How to improve the File Merging

**Dave1024** · June 11th, 2009, 05:15 AM

I want to merge two files each of size 500MB of data in to a third file. The method that i know is given below

Code:

#include<stdio.h>
#include<stdlib.h>
int main()

{
	FILE *fp1,*fp2,*fp3;

	char *buf1;

	buf1 = (char*)malloc(1024*sizeof(char));

	fp1 = fopen("FileOne.t","wb");

	fp2 = fopen("FileTwo.t","rb");

	fp3 = fopen("FileThree.t","rb");


	while(!feof(fp2))
	{

		fread(buf1,1024*sizeof(char),1,fp2);

		fwrite(buf1,1024*sizeof(char),1,fp1);

	} 
	while(!feof(fp3))
	{
		fread(buf1,1024*sizeof(char),1,fp3);

		fwrite(buf1,1024*sizeof(char),1,fp1);
	}
	free(buf1);

	fclose(fp1);

	fclose(fp2); 

	fclose(fp3);
              
               return 0;

}

the problem during the execution time of this code the no of iteration is high since the file
size is high.The machine is hanged some times when i run the .exe.How we merge the files in which the size of second and third file is high ?
Any solution better than this?

Regards,
Dave

**Russco** · June 11th, 2009, 06:41 AM

You could get the filesize in advance of the memory allocation and so make your buffer either to the size of a file or some arbitrary large number you decide if the file must be read in chunks rather than whole.
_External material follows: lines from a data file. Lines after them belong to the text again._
-- ==== Sys2Proof/Machine/Dispatch.lean ====
section
/-! DEFINITION. Execute (30_encoding.md R102): one arm for each instruction, one call of its meaning. -/

namespace Sys2Proof.Machine

/-- The effect of an instruction on a state in which the fetch and the advance are done: `pc` holds `a + 2` and
`opcode_reg` the word. -/
def exec (i : Instr) (s : State) : Host.Outcome State Fault Refusal :=
  match i with
  | .cls => Sys2Proof.Machine.execCls s
  | .ret => Sys2Proof.Machine.execRet s
  | .jp nnn => Sys2Proof.Machine.execJp nnn s
  | .call nnn => Sys2Proof.Machine.execCall nnn s
  | .seVxKk x kk => Sys2Proof.Machine.execSeVxKk x kk s
  | .sneVxKk x kk => Sys2Proof.Machine.execSneVxKk x kk s
  | .seVxVy x y => Sys2Proof.Machine.execSeVxVy x y s
  | .ldVxKk x kk => Sys2Proof.Machine.execLdVxKk x kk s
  | .addVxKk x kk => Sys2Proof.Machine.execAddVxKk x kk s
  | .ldVxVy x y => Sys2Proof.Machine.execLdVxVy x y s
  | .orVxVy x y => Sys2Proof.Machine.execOr x y s
  | .andVxVy x y => Sys2Proof.Machine.execAnd x y s
  | .xorVxVy x y => Sys2Proof.Machine.execXor x y s
  | .addVxVy x y => Sys2Proof.Machine.execAddVxVy x y s
  | .subVxVy x y => Sys2Proof.Machine.execSub x y s
  | .shr x _ => Sys2Proof.Machine.execShr x s
  | .subnVxVy x y => Sys2Proof.Machine.execSubn x y s
  | .shl x _ => Sys2Proof.Machine.execShl x s
  | .sneVxVy x y => Sys2Proof.Machine.execSneVxVy x y s
  | .ldI nnn => Sys2Proof.Machine.execLdI nnn s
  | .jpV0 nnn => Sys2Proof.Machine.execJpV0 nnn s
  | .rnd x kk => Sys2Proof.Machine.execRnd x kk s
  | .drw x y n => Sys2Proof.Machine.execDrw x y n s
  | .skp x => Sys2Proof.Machine.execSkp x s
  | .sknp x => Sys2Proof.Machine.execSknp x s
  | .ldVxDt x => Sys2Proof.Machine.execLdVxDt x s
  | .ldVxK x => Sys2Proof.Machine.execLdVxK x s
  | .ldDtVx x => Sys2Proof.Machine.execLdDtVx x s
  | .ldStVx x => Sys2Proof.Machine.execLdStVx x s
  | .addIVx x => Sys2Proof.Machine.execAddIVx x s
  | .ldFVx x => Sys2Proof.Machine.execLdFVx x s
  | .ldBVx x => Sys2Proof.Machine.execLdBVx x s
  | .ldMemVx x => Sys2Proof.Machine.execLdMemVx x s
  | .ldVxMem x => Sys2Proof.Machine.execLdVxMem x s

end Sys2Proof.Machine
end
This would allow you to minimise the amount of iterations needed at the expense of using a larger dynamic buffer.

**Dave1024** · June 11th, 2009, 08:18 AM

If i use C++ file API' s then i got any improvement in performence?

If i use some kernal calls then there is any improvement?

bcoz making the buffer size high is making my machine like a dead one

Is there any programming solution?

**JohnW@Wessex** · June 11th, 2009, 08:40 AM

Originally Posted by Dave1024

bcoz making the buffer size high is making my machine like a dead one

1KB buffers do seem a bit small, especially for 500MB files.
What sizes have you tried. 10KB 100KB 1MB?

**Philip Nicoletti** · June 11th, 2009, 09:15 AM

Under my Linux system, the following is about 25 % faster for
two 700 MB files (but I imagine under Windows that will not be the case):

Code:

#include <fstream>

using namespace std;

int main()
{
    ifstream in1("input_file1.t",ios::binary);
    ifstream in2("input_file2.t",ios::binary);
    ofstream out("output_file.t",ios::binary);

    out << in1.rdbuf() << in2.rdbuf();

    return 0;
}

Note: in your code, what if the file size is not exactly a multiple of 1024 ? Won't there
be a few garbage characters in between the two files ?

**Dave1024** · June 12th, 2009, 03:02 AM

Yes there is garbage if the file size not exactly a multiple of 1024

And i have one doubt C++ version of kernal calls be most optimized than C version of Kernal Calls?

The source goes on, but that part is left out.